Les métriques d'une boutique de goodies se répartissent en deux groupes. Les signaux opérationnels montrent si la boutique fonctionne bien : commandes, utilisateurs actifs, commandes répétées, coins utilisés, rotation des stocks, performance logistique et stock dormant. Les métriques de résultat montrent si le programme fonctionne, et elles appartiennent à l'objectif business que la boutique a été créée pour servir.
Le garde-fou d'abord. Ne jugez pas une boutique de goodies uniquement sur les commandes, les sessions ou le chiffre d'affaires. Une boutique salariés peut générer très peu de revenus et rester l'une des initiatives les plus rentables qu'une entreprise puisse mener. Une boutique peut afficher un nombre de commandes impressionnant tout en ne servant en rien l'objectif qui l'a financée.
Le piège des métriques de vanité
Les tableaux de bord e-commerce sont conçus pour des boutiques marchandes. Ils rapportent ce qui compte pour un commerçant : sessions, taux de conversion, panier moyen, chiffre d'affaires. Appliqués à une boutique de goodies salariés, ces chiffres décrivent le mauvais univers.
Le chiffre d'affaires en est l'exemple le plus clair.
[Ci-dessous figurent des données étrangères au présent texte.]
-- ==== Sys2Proof/Word.lean ====
section
/-! DEFINITION. The widths of `bitplane_encoder` (00_scope.md rules R7, R9). All values are unsigned. -/

namespace Sys2Proof

/-- A byte of the output stream and the width of an accumulator (00_scope.md section 5). -/
abbrev Byte := BitVec 8

/-- A tile index, `tyi` or `txi` (10_state.md rule R12). -/
abbrev TileIndex := BitVec 4

/-- The pass, 0 or 1 (10_state.md rule R12). -/
abbrev Plane := BitVec 1

/-- A row or a column inside a tile (10_state.md rule R12). -/
abbrev Offset3 := BitVec 3

/-- The position counter, POSW = 15 bits (00_scope.md rule R7). -/
abbrev Pos := BitVec 15

/-- A stream offset, IDXW = 12 bits (00_scope.md rule R7). -/
abbrev Idx := BitVec 12

/-- A linear pixel address, PXAW = 14 bits (00_scope.md rule R7). -/
abbrev PixAddr := BitVec 14

/-- The control word of opcode_table.json, 20 bits (30_encoding.md rule R58). -/
abbrev ControlWord := BitVec 20

end Sys2Proof
end

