-- ==== Sys2Proof/Machine/BitExtractor.lean ====
section
/-! DEFINITION. The sub-block bit_extractor: BITX (42_bit_extractor.md rule R100). -/

namespace Sys2Proof.Machine

/-- `(b0, b1) = (p[0], p[1])`, whatever PIXW is; no range check (rules R100, R103). -/
def bitsOf (p : Nat) : BitVec 1 × BitVec 1 := (entryBit p 0, entryBit p 1)

/-- BITX drives the two plane bits of the entry read. -/
def State.extractBits (s : State) : State :=
  { s with nets.b0 := (bitsOf s.nets.pixel).1, nets.b1 := (bitsOf s.nets.pixel).2 }

/-- The meaning of BITX (rule R100). -/
def execBitx (s : State) : Host.Outcome State Fault Refusal := .next s.extractBits

end Sys2Proof.Machine
end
Une boutique qui offre des crédits à tous et laisse chacun les utiliser génère presque aucun revenu et peut pourtant délivrer un excellent engagement, une forte rétention et une véritable ambassade de marque. À l'inverse, une boutique conçue pour maximiser le revenu généré par les salariés nuit généralement à ce qu'elle était censée soutenir. Cet arbitrage est le sujet de la boutique de goodies en ligne pour les salariés.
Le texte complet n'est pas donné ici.